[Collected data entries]
/-! ### Fault channels -/

/-- FAULT_TRIP: when the due sample makes an IDLE or RECOVERING channel's filtered level active, the trip count rises by 1 and
the channel is LATCHED at its limit and TRIPPED below it, its RECOVER and QUIET entries go, every live lease on the cut set
ends FAULT naming the channel, in ascending slot order, by the end of a lease (EndingALease says all it does), every output
of the cut set is in CUT by it with its line at the inactive level and its SETTLE entry gone, and the OPEN supervisor has
FAULT pending; one review follows when a lease ended or an output of the cut set was in SETTLE, and none otherwise. So the
rest of the table is as it was, but that the review may grant waiting requests (R35, R124, R125, R126). The due change kept
in changeDue is the model's (assumption 7). -/
def Obligations.TripCutsAndEnds : Prop :=
  ∀ (s : State) (ch : FaultId), s.power = .running → (s.fault ch).changeDue = true → (s.fault ch).filtered = false →
    (s.fault ch).state = .idle ∨ (s.fault ch).state = .recovering →
    let x := s.fault ch
    let y := { x with filtered := true, run := 0, changeDue := false, tripCount := x.tripCount + 1 }
    let ends := (List.finRange 32).filter fun i => match s.leaseAt i with
      | some l => l.phase.isLive && l.outputs &&& x.cutSet != 0
      | none => false
    let e : State := ends.foldl (fun u i => u.endLease i .fault (some ch)) { s with
      faults := s.faults.set ch y
      expiry := s.expiry.filter fun d => d.key ≠ .recover ch ∧ d.key ≠ .quiet ch }
    let cut (o : OutputId) : Output :=
      if x.cutSet.getLsbD o then
        { e.output o with state := .cut, cutBy := (e.output o).cutBy ||| BitVec.twoPow 4 ch }
      else e.output o
    let m := State.notify { e with
      faults := s.faults.set ch { y with state := if x.tripCount + 1 = x.latchLimit then .latched else .tripped }
      outputs := Vector.ofFn cut
      gLines := Vector.ofFn fun o : OutputId => if x.cutSet.getLsbD o then (cut o).line else e.gLines[o]
      expiry := e.expiry.filter fun d => ∀ o : OutputId, x.cutSet.getLsbD o = true → (e.output o).state = .settle →
        d.key ≠ .settle o } 0 .fault
    ∃ t, exec (.faultTrip ch) s = .next t ∧
      t = (if ends = [] ∧ ∀ o : OutputId, x.cutSet.getLsbD o = true → (e.output o).state ≠ .settle then m else m.review) ∧
      Keeps s t ∧
      t.faults = s.faults.set ch { x with
        filtered := true, run := 0, changeDue := false, tripCount := x.tripCount + 1
        state := if x.tripCount + 1 = x.latchLimit then .latched else .tripped } ∧
      (∀ e ∈ t.expiry, e.key ≠ .recover ch ∧ e.key ≠ .quiet ch) ∧
      (∀ i l, s.leaseAt i = some l → l.phase.isLive = true → l.outputs &&& x.cutSet ≠ 0 →
        t.slot i = ⟨(s.slot i).generation,
          some { l with phase := .ended l.phase.grantedAt .fault s.clock (some ch) }⟩) ∧
      (∀ i, s.cutLease x.cutSet i = false → s.waitingAt i = false → t.slot i = s.slot i) ∧
      (∀ i, s.waitingAt i = true → t.slot i = s.slot i ∨ t.liveAt i = true) ∧
      (∀ o : OutputId, x.cutSet.getLsbD o = true →
        (t.output o).state = .cut ∧ (t.output o).cutBy = (s.output o).cutBy ||| BitVec.twoPow 4 ch) ∧
      (∀ o : OutputId, x.cutSet.getLsbD o = false → (t.output o).cutBy = (s.output o).cutBy) ∧
      (s.isOpen 0 = true → (t.session 0).notices &&& Notice.bit .fault ≠ 0)

/-- FAULT_CLEAR: when the due sample makes a TRIPPED channel's level inactive, it goes to RECOVERING with a RECOVER entry a
recovery delay from now, its cut kept; LATCHED_LEVEL_CHANGE: a LATCHED channel's due change alters its filtered level alone
(R127, R131). The due change kept in changeDue is the model's (assumption 7). -/
def Obligations.ClearAndLatchedChange : Prop :=
  ∀ (s : State) (ch : FaultId), s.power = .running → (s.fault ch).changeDue = true →
    let x := s.fault ch
    (x.state = .tripped → x.filtered = true →
      exec (.faultClear ch) s = .next { s with
        faults := s.faults.set ch { x with filtered := false, run := 0, changeDue := false, state := .recovering }
        expiry := insertEntry s.clock ⟨s.clock + BitVec.ofNat 32 x.recoveryDelay, .recover ch⟩ s.expiry }) ∧
    (x.state = .latched →
      exec (.latchedLevelChange ch) s = .next { s with
        faults := s.faults.set ch { x with filtered := !x.filtered, run := 0, changeDue := false } })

• **Exercise**:
Please report only the number of lines above that include "ended".

• **Reply to the task**:
2